PROBLEM TO SOLVE
Return a verbatim reproduction of each line, starting at the line with "let new := (List.range" and ending at the last line of the listing below.

┏━━

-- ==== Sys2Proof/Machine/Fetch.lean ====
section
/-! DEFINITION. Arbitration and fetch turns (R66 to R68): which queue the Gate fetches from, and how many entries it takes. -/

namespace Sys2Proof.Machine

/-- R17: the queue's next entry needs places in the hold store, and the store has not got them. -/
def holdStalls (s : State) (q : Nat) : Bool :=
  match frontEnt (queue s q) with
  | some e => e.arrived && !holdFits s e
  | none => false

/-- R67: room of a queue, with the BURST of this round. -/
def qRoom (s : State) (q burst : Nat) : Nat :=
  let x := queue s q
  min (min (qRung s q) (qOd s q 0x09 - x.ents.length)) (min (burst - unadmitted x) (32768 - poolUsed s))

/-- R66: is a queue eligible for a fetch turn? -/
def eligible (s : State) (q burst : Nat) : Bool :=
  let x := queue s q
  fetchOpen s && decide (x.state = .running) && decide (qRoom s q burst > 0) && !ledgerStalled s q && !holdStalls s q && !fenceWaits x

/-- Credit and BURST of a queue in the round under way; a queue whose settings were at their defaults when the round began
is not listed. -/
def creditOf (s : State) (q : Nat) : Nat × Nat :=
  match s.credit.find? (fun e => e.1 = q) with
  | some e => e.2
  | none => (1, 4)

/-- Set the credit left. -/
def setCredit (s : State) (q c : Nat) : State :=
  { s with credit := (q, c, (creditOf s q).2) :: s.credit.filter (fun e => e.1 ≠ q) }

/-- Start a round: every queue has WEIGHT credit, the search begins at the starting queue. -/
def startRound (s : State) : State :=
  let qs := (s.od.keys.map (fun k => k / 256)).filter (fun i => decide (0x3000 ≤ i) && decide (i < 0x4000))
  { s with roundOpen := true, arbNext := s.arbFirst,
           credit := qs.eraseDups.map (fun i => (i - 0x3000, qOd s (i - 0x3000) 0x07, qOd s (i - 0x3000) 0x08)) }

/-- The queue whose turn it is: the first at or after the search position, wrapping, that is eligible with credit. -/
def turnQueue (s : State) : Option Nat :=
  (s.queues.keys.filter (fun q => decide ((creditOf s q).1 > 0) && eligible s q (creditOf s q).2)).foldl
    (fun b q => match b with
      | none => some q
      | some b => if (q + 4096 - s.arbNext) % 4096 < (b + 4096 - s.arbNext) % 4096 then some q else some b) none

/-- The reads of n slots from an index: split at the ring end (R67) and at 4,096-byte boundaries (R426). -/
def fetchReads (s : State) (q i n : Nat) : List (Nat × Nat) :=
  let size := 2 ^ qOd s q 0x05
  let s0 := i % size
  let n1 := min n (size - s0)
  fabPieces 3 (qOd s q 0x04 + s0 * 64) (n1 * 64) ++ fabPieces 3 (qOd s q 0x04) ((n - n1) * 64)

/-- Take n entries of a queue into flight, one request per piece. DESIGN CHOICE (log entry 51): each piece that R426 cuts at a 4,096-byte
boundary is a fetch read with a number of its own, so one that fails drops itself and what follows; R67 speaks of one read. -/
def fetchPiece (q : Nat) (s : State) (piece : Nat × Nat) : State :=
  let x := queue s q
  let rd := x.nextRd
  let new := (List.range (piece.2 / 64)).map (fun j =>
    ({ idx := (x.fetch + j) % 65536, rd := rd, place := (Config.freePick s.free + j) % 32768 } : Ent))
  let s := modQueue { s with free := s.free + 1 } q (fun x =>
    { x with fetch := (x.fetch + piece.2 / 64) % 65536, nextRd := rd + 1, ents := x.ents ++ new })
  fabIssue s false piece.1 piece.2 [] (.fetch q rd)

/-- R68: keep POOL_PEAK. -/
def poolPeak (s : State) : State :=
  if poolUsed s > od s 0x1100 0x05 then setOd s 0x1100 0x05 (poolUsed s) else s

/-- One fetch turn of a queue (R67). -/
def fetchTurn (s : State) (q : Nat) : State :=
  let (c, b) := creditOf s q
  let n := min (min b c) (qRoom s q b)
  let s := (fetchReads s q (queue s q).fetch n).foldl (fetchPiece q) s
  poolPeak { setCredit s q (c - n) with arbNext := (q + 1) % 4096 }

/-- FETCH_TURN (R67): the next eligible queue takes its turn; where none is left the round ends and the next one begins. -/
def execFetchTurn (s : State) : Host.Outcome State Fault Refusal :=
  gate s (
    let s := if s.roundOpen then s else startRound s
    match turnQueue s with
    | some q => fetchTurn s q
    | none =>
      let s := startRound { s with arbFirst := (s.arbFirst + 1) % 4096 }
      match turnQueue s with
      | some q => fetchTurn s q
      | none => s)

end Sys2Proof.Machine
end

┗━━

FINAL ANSWER
  let new := (List.range (piece.2 / 64)).map (fun j =>
    ({ idx := (x.fetch + j) % 65536, rd := rd, place := (Config.freePick s.free + j) % 32768 } : Ent))
  let s := modQueue { s with free := s.free + 1 } q (fun x =>
    { x with fetch := (x.fetch + piece.2 / 64) % 65536, nextRd := rd + 1, ents := x.ents ++ new })
  fabIssue s false piece.1 piece.2 [] (.fetch q rd)

/-- R68: keep POOL_PEAK. -/
def poolPeak (s : State) : State :=
  if poolUsed s > od s 0x1100 0x05 then setOd s 0x1100 0x05 (poolUsed s) else s

/-- One fetch turn of a queue (R67). -/
def fetchTurn (s : State) (q : Nat) : State :=
  let (c, b) := creditOf s q
  let n := min (min b c) (qRoom s q b)
  let s := (fetchReads s q (queue s q).fetch n).foldl (fetchPiece q) s
  poolPeak { setCredit s q (c - n) with arbNext := (q + 1) % 4096 }

/-- FETCH_TURN (R67): the next eligible queue takes its turn; where none is left the round ends and the next one begins. -/
def execFetchTurn (s : State) : Host.Outcome State Fault Refusal :=
  gate s (
    let s := if s.roundOpen then s else startRound s
    match turnQueue s with
    | some q => fetchTurn s q
    | none =>
      let s := startRound { s with arbFirst := (s.arbFirst + 1) % 4096 }
      match turnQueue s with
      | some q => fetchTurn s q
      | none => s)

end Sys2Proof.Machine
end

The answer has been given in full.